Check the voltage value and balance on the line (supply) side of the fuseholder. Because this is a line-to-line check, operating voltage has no path to ground. But an unreasonable voltage imbalance between any two phases is a problem. A 5% voltage unbalance is normal.
Next comes a check of the connections inside the motor lead junction box. Many motor failures arise from poorly installed wire nuts or insufficiently insulated connections that get grounded inside the junction box or that short together.
Checks that reveal low ground readings or open readings at the load side of the starter indicate the need for a test of the stator winding phase resistance and resistance-to-ground. This test helps determine whether the problem is in the motor or in the line circuit. The procedure begins by first breaking the motor connections and then testing first in one direction (the motor), then in the other (the supply).
On the motor, test the stator winding resistance phase-to-phase and phase-to-ground. A phase-on-phase short indicates the motor needs an overhaul or replacement. Sometimes motors can be repaired if there is a phase-to-ground short.

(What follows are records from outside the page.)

-- ==== Sys2Proof/WellFormed.lean ====
section
/-! DEFINITION. Which commands a link can carry: the checks on operands that their types do not already
make. -/

namespace Sys2Proof

/-- The number of bytes that R74 lays out after the operation code, for each of the operations 1 to 11. -/
def requestFieldBytes : Nat → Option Nat
  | 1 => some 6
  | 2 => some 6
  | 3 => some 6
  | 4 => some 7
  | 5 => some 1
  | 6 => some 3
  | 7 => some 6
  | 8 => some 1
  | 9 => some 0
  | 10 => some 0
  | 11 => some 0
  | _ => none

/-- A payload that a frame can carry: the receiver admits a LEN of at most 130 (R64). -/
def payloadFits (payload : List Byte) : Bool := payload.length ≤ Config.maxLen

/-- A well-formed command. A frame's payload fits a frame, and a BAD_OPERATION is no request of the other
rows: its operation code is not 1 to 11 or its length is not the operation's (R80, steps 4 and 5). -/
def Instr.wellFormed : Instr → Bool
  | .badOperation _ tag op fields =>
    payloadFits (tag :: op :: fields) && requestFieldBytes op.toNat != some fields.length
  | .dat _ payload => payloadFits payload
  | .ack _ payload => payloadFits payload
  | .nak _ payload => payloadFits payload
  | .abt _ payload => payloadFits payload
  | .nta _ payload => payloadFits payload
  | .resetNAssert => true
  | .resetNRelease _ _ => true
  | .characterReceived _ _ _ _ => true
  | .framingError _ => true
  | .gapLimitExpiry _ => true
  | .breakDetected _ => true
  | .breakEnd _ => true
  | .frameSent _ => true
  | .read _ _ _ _ _ _ => true
  | .write _ _ _ _ _ _ => true
  | .mwrite _ _ _ _ _ _ => true
  | .hold _ _ _ _ _ _ => true
  | .release _ _ _ => true
  | .renew _ _ _ _ => true
  | .subscribe _ _ _ _ _ _ => true
  | .unsubscribe _ _ _ => true
  | .swap _ _ => true
  | .copy _ _ => true
  | .ping _ _ => true
  | .tSegExpiry _ => true
  | .tAckExpiry _ => true
  | .tNtcExpiry _ => true
  | .leaseExpiry _ => true
  | .refreshTimerExpiry _ => true
  | .inputTransition _ _ => true
  | .measurementExpiry _ => true
  | .commit _ => true
  | .snapshot _ => true
  | .inputUpdate _ => true
  | .swapClaim _ => true
  | .copyClaim _ => true
  | .startBit _ => true

end Sys2Proof
end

The supply is first tested with the motor disconnect open and locked out. Then the megohmmeter can be used to test the insulation resistance to ground. If the wiring fails the test, there can be problems in the connections or a failure in the conductor insulation.
In the case of soft starters, these controllers often provide error messages in the event of a problem. If the error message is less than illuminating about the source of the difficulty, factors to check include the absence of a phase and a short in one of the SCRs in the soft starter itself. Also check whether the motor and grid voltages are abnormal.
Once the problems are identified, it’s time for a test run. Energize the motor, note the operating voltage and current, check the balance, and verify that measurements are within the nameplate specifications. There should be no unusual noises, no smell of smoke or hot insulation, the motor should run cool and should not be vibrating excessively. Then engage the load and do a final noise/smell/heat/vibration assessment. Hopefully, everything runs smoothly.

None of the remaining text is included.